Wikipedia page on the work: http://en.wikipedia.org/wiki/Sub_olea_pacis_et_palma_virtutis


----------



## HaydnBearstheClock (Jul 6, 2013)

mnsCA said:


> Consider listening to JD Zelenka. His melodrama _Sub olea pacis et palma virtutis conspicua orbi regia Bohemiae Corona: Melodrama de Sancto Wenceslao_ (_Under the Olive Tree of Peace and the Palm Tree of Virtue the Crown of Bohemia Splendidly Shines Before the Whole World: Melodrama to Saint Wenceslaus_) is below:
> 
> 
> 
> ...


This reminds me of Telemann quite a bit, which is a good thing . Very good music, I guess he's underrated. The part at around 08:00 reminds me of 'Cum sancto spiritu' from Bach's mass in B minor.


----------



## KenOC (Mar 7, 2011)

If you like Zelenka and want some instrumental music, I highly recommend his trio sonatas, ZWV 181, a set of six.


----------



## HaydnBearstheClock (Jul 6, 2013)

KenOC said:


> If you like Zelenka and want some instrumental music, I highly recommend his trio sonatas, ZWV 181, a set of six.

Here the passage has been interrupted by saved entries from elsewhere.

/-- A tolerance below a state's threshold wakes every channel in that state at once (R368). -/
def State.wakeChannels (s : State) : State :=
  let t := s.leastTolerance
  s.forL (s.chans.filter fun e => (e.2.state == 1 && decide (t < 130)) || (e.2.state == 2 && decide (t < 3000)))
    fun e s => s.setChannel e.1 0

/-- Report the tolerances of the video, merge and audio clients (Table 09-12). -/
def State.updateLtr (s : State) : State :=
  let has (p : Load → Bool) (ns : Nat) : Nat := if s.adm.granted.any fun e => p e.1 then ns else 0xFFFF
  let s0 := s
  let s := s.wr (CLR_LTR_NS 0) (has (fun l => l.cls == 0 && l.sub == 0) 4000)
  let s := s.wr (CLR_LTR_NS 1) (has (fun l => l.cls == 0 && l.sub != 0) 1500)
  let s := s.wr (CLR_LTR_NS 2) (has (fun l => l.cls == 3) 8000)
  let s := s.wr (CLR_LTR_NS 3) (has (fun l => l.cls == 1) 4000)
  let s := s.wr (CLR_LTR_NS 4) (has (fun l => l.cls == 2) 1000)
  let s := s.wr (CLR_LTR_NS 5) (if s0.src.any fun e => e.2.delay != 0 then 20000 else 0xFFFF)
  s.wakeChannels

/-! ## Admission -/

/-- Charges admitted in a class, in kb/s. -/
def State.admitted (s : State) (cls : Nat) : Nat :=
  (s.adm.granted.filter fun e => e.1.cls == cls).foldl (fun a e => a + e.2) 0

/-- All charges admitted. -/
def State.admittedAll (s : State) : Nat := s.adm.granted.foldl (fun a e => a + e.2) 0

/-- Show admission in CLR_ADM_USED, CLR_ADM_TOTAL and CLR_ADM_PEND. -/
def State.showAdmission (s : State) : State :=
  let s := s.forN 5 fun c s => s.wr (CLR_ADM_USED_MBPS c) (s.admitted c / 1000)
  (s.wr CLR_ADM_TOTAL_MBPS (s.admittedAll / 1000)).wr CLR_ADM_PEND_COUNT s.adm.waiting.length

/-- The first reason of Table 09-10 for which a load is refused; 0 when it is granted. `eligible` says whether a load of
class HEAD, COPY or MERGE is eligible at all (R364). -/
def State.refusal (s : State) (l : Load) (charge : Nat) : Nat :=
  let input := l.cls = 0 ∨ l.cls = 1 ∨ l.cls = 3
  if !s.on TOP_STATUS_CELLAR_READY || !s.cellarUp then 1
  else if input ∧ (!s.on (XPT_IN_STAT_PRESENT l.id) || !s.on (XPT_IN_STAT_CLASSIFIED l.id) || s.transparent l.id) then 2
  else if input ∧ !s.hasStore l.id then 3
  else if l.cls = 2 ∧ s.mergeFull l.id = true then 3
  else if l.cls = 1 ∧ 64 ≤ (s.adm.granted.filter fun e => e.1.cls == 1).length then 4
  else if l.cls = 4 ∧ s.rd CLR_ADM_HEADCAP_MBPS * 1000 < s.admitted 4 + charge then 5
  else if s.rd CLR_ADM_BUDGET_MBPS * 1000 < s.admittedAll + charge then 6
  else 0

/-- What a grant does beside the charge: the mode, a read, a copy slot, or skim writes. -/
def State.granted (l : Load) (s : State) : State :=
  match l.cls with
  | 0 =>
    if l.sub = 0 then
      let s := s.setInH l.id { s.inH l.id with
        cellar := true, kind := s.rd (XPT_IN_STAT_FORMAT l.id) * 8 + s.rd (XPT_IN_STAT_RATE l.id) }
      (s.wr (XPT_IN_STAT_ADM_REASON l.id) 0).updateMode l.id
    else s.setInH l.id { s.inH l.id with reads := (s.inH l.id).reads ++ [{ plan := l.sub - 1 }] }
  | 1 => s.bookIn 8 0 1
  | 2 => s.grantMerge l.id
  | 3 => s.wr (XPT_IN_STAT_SKIM_ON l.id) 1
  | _ =>
    let mine (e : Load × Nat) : Bool := e.1.cls == 4 && e.1.id == l.id
    let total := (s.adm.granted.filter mine).foldl (fun a e => a + e.2) 0
    let s := { s with adm := { s.adm with
      granted := s.adm.granted.filter (fun e => !mine e) ++ [(({ cls := 4, id := l.id } : Load), total)] } }
    s.wr (MVH_LSTAT_ADM_REASON (l.id / 8) (l.id % 8)) 0

/-- A request that is pending leaves the queue. -/
def State.unwait (l : Load) (s : State) : State :=
  { s with adm := { s.adm with waiting := s.adm.waiting.filter fun e => e.1 != l } }

/-- Evaluate a request: a grant admits its charge; a refusal is recorded, and the request stays pending (R364, R366).
`again` says that the request has been pending before. -/
def State.decideLoad (again : Bool) (l : Load) (charge : Nat) (s : State) : State :=
  let r := s.refusal l charge
  if r = 0 then
    let s := s.unwait l
    let s := ({ s with adm := { s.adm with granted := s.adm.granted ++ [(l, charge)] } } : State).granted l
    let s := if again then s.raise CLR_ADM_EVENT_GRANTED_LATE else s
    s.showAdmission.updateLtr
  else
    let s := if again then s else { s with adm := { s.adm with waiting := s.adm.waiting ++ [(l, charge)] } }
    let s := if l.cls = 0 ∧ l.sub = 0 then s.wr (XPT_IN_STAT_ADM_REASON l.id) r else s
    let s := if l.cls = 2 then s.wr (PKT_RXC_STAT_ADM_REASON l.id) r else s
    let s := if l.cls = 4 then s.wr (MVH_LSTAT_ADM_REASON (l.id / 8) (l.id % 8)) r else s
    let s := ((s.wr CLR_ADM_LAST_CLASS l.cls).wr CLR_ADM_LAST_ID l.id).wr CLR_ADM_LAST_REASON r
    ((s.wr CLR_ADM_LAST_VALID 1).raise CLR_ADM_EVENT_REFUSED).showAdmission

thanks for the suggestion, will check those out . I'm quite fond of Telemann's, will be interesting to see how Zelenka's sound.


----------



## Itullian (Aug 27, 2011)

Gluck, I love Gluck.


----------



## mnsCA (Jul 30, 2013)

I would recommend the 1999 album of JD Zelenka's trio sonatas by Holliger, Bourgue, and Zehetmair released by ecm.


----------



## mamascarlatti (Sep 23, 2009)

I've just bought this. A good starter box for Baroque opera:









1. L'Orfeo by Claudio Monteverdi
Performer: Graciela Oddone (Soprano), Simon Keenlyside (Baritone), Juanita Lascarro (Soprano), Martina Dike (Mezzo Soprano) - Conductor: René Jacobs

2. L'Incoronazione di Poppea by Claudio Monteverdi
Performer: Christoph Homberger (Tenor), Dominique Visse (Countertenor), Lena Lootens (Soprano), Michael Schopper (Bass), Axel Köhler (Countertenor), Danielle Borst (Soprano), Jennifer Larmore (Mezzo Soprano), Guillemette Laurens (Mezzo Soprano), Guy de Mey (Tenor), Martina Bovet (Soprano) - Conductor: René Jacobs.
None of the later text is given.